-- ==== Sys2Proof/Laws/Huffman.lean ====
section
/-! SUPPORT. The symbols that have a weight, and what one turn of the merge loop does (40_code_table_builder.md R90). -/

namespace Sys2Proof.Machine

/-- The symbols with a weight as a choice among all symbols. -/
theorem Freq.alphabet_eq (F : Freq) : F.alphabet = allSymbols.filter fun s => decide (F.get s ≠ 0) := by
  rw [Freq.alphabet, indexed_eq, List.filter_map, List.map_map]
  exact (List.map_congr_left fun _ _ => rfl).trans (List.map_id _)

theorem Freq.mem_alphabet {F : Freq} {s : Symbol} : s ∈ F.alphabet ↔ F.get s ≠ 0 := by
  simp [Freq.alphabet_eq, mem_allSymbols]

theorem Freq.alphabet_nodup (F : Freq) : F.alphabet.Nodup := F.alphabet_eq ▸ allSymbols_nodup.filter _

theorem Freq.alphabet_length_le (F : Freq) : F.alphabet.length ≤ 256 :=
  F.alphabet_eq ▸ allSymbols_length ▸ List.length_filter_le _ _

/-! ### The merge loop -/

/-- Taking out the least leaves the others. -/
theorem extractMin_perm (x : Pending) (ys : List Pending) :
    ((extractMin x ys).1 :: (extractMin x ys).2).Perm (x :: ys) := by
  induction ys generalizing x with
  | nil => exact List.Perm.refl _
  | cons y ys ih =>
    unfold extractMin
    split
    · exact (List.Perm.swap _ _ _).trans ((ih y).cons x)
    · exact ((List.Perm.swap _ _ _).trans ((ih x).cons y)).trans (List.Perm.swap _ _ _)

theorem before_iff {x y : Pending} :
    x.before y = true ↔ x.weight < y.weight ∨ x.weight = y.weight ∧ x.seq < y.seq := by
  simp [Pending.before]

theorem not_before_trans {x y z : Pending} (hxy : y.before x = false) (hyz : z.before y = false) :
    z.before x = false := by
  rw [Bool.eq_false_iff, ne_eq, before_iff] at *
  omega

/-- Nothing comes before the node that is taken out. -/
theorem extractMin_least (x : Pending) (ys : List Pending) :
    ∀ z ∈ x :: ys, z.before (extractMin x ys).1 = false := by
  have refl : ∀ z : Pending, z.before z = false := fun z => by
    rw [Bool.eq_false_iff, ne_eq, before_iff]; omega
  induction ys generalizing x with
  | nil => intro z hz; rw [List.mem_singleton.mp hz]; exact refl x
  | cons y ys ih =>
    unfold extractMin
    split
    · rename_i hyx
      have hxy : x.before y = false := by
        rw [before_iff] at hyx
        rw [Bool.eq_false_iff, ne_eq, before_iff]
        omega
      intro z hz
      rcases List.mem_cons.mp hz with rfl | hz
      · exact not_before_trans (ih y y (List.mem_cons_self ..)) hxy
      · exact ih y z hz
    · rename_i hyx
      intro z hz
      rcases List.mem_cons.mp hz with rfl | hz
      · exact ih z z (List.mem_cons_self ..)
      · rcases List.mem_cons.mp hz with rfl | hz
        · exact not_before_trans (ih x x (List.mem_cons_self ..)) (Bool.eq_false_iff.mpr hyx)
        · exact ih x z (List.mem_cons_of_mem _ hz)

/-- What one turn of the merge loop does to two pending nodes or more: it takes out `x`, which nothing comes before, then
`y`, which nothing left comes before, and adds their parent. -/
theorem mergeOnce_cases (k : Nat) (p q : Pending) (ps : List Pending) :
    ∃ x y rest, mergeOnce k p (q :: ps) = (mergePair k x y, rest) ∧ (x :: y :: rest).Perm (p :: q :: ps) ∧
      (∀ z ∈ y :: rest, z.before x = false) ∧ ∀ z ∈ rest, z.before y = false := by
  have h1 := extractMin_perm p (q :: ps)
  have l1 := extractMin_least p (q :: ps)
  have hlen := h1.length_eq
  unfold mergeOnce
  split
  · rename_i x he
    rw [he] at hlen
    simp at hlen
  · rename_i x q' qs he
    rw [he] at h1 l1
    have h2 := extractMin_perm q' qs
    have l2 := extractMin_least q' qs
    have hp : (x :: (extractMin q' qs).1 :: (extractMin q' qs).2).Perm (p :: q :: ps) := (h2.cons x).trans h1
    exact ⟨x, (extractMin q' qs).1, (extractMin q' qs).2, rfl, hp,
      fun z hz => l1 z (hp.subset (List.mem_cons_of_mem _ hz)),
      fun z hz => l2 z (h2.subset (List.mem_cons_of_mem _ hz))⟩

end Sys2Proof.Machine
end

==================================================

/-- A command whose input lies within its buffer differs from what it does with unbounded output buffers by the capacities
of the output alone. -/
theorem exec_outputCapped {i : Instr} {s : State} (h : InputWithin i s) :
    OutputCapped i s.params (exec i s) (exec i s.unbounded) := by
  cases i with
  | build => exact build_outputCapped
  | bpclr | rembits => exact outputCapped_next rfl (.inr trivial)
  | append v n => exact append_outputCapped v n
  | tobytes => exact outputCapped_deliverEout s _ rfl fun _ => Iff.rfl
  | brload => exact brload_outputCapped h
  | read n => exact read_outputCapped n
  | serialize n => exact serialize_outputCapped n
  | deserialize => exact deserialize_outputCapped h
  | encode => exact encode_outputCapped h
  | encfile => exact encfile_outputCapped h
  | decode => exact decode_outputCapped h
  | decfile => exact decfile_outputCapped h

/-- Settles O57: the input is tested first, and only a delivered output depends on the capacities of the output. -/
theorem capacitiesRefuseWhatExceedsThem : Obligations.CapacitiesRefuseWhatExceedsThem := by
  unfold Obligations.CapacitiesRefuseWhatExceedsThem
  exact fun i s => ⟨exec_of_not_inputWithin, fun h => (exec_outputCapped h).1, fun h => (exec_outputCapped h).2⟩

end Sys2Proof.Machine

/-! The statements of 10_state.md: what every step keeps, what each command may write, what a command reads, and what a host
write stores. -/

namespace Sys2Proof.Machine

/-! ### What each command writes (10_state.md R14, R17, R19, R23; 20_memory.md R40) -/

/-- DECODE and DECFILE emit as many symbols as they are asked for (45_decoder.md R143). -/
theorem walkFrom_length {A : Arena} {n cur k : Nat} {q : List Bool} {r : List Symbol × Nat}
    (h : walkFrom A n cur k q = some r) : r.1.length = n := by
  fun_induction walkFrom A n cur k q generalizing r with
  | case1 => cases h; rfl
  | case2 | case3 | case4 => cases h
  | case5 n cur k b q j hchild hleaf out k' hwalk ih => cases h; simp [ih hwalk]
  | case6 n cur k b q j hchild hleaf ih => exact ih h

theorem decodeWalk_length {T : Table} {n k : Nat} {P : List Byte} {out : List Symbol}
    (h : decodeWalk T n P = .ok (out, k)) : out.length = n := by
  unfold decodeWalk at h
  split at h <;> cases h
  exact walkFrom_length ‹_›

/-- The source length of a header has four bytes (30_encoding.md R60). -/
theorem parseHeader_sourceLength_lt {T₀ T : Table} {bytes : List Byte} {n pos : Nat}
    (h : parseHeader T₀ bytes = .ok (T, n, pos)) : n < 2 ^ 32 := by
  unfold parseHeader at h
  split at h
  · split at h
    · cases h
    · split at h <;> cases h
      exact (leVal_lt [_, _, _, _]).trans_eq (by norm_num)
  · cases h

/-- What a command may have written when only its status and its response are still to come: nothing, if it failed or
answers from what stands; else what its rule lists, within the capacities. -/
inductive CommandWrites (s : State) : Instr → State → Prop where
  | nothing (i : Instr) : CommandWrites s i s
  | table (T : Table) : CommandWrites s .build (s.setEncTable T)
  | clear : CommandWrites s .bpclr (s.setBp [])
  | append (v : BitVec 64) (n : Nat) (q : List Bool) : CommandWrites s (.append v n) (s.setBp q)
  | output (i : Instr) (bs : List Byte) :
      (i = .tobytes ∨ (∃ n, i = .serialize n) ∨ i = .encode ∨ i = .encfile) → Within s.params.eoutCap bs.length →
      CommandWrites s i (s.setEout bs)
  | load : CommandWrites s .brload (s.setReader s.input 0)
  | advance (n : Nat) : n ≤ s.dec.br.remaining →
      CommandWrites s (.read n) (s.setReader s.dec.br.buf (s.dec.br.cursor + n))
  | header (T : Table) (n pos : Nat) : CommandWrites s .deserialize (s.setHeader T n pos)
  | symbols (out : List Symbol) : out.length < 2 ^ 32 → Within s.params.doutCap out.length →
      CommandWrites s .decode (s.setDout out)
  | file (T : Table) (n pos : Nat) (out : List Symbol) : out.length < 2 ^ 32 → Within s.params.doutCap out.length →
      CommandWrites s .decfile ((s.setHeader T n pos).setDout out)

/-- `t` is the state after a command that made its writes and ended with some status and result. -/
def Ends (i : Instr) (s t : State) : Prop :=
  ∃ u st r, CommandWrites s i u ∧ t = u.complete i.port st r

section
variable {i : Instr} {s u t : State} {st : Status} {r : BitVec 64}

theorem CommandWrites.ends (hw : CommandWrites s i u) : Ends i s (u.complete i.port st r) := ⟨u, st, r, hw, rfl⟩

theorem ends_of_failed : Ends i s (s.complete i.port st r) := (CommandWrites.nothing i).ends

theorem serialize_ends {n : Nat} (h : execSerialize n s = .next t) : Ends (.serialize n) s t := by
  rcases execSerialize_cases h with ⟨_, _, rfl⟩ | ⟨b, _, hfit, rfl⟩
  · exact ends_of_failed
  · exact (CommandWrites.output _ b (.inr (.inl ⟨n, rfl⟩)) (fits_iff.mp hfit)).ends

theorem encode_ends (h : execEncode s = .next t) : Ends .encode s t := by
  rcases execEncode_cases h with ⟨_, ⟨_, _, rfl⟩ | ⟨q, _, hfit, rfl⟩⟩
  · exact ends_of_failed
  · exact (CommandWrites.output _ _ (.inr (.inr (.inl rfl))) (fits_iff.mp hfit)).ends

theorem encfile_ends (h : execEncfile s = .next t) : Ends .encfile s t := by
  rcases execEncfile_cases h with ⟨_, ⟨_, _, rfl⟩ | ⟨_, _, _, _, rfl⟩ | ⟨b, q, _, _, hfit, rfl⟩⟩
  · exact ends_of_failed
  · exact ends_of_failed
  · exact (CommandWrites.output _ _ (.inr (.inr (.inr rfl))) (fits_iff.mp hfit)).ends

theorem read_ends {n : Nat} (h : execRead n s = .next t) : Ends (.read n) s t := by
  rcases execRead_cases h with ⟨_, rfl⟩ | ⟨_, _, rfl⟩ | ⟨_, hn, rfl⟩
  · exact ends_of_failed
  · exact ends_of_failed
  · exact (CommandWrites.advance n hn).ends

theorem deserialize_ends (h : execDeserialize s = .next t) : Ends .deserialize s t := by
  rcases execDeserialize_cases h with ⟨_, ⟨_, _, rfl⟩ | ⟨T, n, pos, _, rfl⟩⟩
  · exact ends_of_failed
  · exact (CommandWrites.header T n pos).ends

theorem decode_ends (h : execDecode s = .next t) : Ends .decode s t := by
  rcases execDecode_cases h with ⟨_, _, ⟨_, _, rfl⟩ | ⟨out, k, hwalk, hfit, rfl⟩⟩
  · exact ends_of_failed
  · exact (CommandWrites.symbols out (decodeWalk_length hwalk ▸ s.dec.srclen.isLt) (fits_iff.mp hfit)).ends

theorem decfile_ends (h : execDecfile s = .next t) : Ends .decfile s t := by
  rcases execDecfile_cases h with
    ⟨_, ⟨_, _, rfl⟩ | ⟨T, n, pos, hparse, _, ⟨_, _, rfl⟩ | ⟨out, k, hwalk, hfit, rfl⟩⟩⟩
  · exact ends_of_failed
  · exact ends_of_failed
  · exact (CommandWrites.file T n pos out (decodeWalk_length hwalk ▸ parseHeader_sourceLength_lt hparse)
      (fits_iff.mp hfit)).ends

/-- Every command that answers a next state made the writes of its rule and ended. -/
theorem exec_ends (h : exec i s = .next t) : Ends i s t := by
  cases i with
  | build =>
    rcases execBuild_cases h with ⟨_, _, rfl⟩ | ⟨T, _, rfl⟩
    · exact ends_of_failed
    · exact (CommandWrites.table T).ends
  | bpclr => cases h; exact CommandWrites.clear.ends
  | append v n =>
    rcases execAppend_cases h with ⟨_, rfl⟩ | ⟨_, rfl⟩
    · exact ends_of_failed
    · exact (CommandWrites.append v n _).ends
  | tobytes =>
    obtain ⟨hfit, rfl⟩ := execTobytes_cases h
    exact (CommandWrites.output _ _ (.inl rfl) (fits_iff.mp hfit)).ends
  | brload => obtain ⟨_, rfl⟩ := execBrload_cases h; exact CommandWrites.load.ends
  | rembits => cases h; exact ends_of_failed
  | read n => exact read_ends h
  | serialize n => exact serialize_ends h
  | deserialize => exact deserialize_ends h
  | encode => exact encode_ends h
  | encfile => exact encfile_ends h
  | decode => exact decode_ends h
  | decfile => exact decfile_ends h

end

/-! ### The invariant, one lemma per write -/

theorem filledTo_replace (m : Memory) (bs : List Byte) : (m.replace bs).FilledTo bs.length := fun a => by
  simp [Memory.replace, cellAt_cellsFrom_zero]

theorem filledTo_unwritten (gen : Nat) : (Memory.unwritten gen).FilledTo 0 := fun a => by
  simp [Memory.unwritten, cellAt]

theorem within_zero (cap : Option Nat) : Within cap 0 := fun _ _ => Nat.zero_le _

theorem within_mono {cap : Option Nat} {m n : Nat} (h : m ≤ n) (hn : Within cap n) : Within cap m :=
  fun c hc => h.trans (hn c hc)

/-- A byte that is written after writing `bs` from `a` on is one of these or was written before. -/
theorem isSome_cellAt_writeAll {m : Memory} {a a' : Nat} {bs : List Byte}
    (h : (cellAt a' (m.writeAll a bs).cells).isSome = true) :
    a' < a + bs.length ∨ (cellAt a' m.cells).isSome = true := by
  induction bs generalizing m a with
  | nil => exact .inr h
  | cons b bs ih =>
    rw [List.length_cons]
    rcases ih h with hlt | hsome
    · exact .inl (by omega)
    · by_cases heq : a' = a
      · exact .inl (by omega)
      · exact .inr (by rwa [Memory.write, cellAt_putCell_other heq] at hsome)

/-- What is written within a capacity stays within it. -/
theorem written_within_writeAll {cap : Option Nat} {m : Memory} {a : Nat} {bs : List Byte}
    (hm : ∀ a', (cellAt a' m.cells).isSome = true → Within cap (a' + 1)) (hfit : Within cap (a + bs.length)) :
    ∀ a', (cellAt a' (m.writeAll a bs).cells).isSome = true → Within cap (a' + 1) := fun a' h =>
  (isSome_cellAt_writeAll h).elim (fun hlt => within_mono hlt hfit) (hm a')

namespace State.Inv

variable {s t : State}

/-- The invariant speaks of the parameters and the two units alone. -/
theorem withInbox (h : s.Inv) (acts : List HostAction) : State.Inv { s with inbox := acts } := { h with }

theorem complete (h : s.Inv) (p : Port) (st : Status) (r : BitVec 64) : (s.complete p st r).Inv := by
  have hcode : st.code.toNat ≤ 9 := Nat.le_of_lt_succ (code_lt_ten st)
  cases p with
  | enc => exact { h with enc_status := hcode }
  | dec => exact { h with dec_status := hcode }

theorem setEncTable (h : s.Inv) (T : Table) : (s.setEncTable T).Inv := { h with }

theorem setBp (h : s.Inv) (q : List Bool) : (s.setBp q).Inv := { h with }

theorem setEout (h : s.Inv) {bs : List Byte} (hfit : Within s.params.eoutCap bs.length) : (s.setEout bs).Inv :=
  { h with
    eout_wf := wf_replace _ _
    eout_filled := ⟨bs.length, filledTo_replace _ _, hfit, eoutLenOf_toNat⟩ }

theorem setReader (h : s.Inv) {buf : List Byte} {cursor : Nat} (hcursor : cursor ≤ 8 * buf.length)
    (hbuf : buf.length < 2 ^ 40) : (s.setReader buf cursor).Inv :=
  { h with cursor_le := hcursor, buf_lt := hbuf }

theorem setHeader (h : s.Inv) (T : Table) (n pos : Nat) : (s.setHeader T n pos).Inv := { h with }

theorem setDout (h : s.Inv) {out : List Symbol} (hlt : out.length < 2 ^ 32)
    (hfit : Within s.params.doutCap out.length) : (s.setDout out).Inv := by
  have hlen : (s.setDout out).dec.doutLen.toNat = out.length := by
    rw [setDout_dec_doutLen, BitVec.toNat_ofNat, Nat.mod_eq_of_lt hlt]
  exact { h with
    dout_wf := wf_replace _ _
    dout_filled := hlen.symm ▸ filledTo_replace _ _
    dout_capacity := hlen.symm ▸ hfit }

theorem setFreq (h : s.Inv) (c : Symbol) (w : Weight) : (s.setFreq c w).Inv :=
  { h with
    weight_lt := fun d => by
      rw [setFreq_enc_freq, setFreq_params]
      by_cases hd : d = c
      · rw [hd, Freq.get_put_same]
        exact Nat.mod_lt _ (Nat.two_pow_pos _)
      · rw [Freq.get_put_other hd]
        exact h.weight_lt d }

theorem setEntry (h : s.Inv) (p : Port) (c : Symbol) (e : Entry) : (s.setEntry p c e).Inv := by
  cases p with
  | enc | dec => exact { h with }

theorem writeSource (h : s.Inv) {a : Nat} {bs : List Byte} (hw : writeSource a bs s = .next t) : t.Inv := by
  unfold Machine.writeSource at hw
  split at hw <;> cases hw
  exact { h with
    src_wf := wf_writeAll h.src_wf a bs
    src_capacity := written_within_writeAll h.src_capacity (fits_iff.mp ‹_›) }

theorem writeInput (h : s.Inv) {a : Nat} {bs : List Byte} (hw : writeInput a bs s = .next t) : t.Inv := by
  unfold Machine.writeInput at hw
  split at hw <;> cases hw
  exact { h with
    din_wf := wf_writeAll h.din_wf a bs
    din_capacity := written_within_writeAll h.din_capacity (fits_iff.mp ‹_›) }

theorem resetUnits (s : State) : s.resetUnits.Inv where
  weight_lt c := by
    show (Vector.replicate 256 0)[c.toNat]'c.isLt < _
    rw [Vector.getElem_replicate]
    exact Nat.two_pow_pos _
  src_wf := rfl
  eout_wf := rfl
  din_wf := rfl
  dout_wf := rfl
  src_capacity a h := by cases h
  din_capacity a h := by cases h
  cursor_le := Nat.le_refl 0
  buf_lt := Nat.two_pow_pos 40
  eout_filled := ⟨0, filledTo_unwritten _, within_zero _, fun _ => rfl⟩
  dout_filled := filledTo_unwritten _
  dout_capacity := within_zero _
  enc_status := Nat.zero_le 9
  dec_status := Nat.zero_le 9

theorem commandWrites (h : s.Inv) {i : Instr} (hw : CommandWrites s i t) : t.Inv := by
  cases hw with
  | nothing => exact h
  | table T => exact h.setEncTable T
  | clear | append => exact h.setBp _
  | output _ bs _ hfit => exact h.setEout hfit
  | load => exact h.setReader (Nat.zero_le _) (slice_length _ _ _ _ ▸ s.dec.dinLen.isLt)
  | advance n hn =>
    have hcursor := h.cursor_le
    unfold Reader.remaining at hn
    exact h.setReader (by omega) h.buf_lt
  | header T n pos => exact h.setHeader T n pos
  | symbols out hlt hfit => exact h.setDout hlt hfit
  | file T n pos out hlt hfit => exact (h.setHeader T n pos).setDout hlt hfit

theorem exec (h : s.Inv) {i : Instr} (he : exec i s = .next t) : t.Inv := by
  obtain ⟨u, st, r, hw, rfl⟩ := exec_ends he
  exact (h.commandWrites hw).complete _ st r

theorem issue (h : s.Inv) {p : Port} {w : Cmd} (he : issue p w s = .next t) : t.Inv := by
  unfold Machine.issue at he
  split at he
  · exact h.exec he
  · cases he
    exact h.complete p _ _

==================================================

§ **The task**
Please copy, exactly and with nothing else, the lines above beginning at the line that has "(h : parseHeader" and ending with the line that has "output (i : Instr)".

§ **Written answer**
    (h : parseHeader T₀ bytes = .ok (T, n, pos)) : n < 2 ^ 32 := by
  unfold parseHeader at h
  split at h
  · split at h
    · cases h
    · split at h <;> cases h
      exact (leVal_lt [_, _, _, _]).trans_eq (by norm_num)
  · cases h

/-- What a command may have written when only its status and its response are still to come: nothing, if it failed or
answers from what stands; else what its rule lists, within the capacities. -/
inductive CommandWrites (s : State) : Instr → State → Prop where
  | nothing (i : Instr) : CommandWrites s i s
  | table (T : Table) : CommandWrites s .build (s.setEncTable T)
  | clear : CommandWrites s .bpclr (s.setBp [])
  | append (v : BitVec 64) (n : Nat) (q : List Bool) : CommandWrites s (.append v n) (s.setBp q)
  | output (i : Instr) (bs : List Byte) :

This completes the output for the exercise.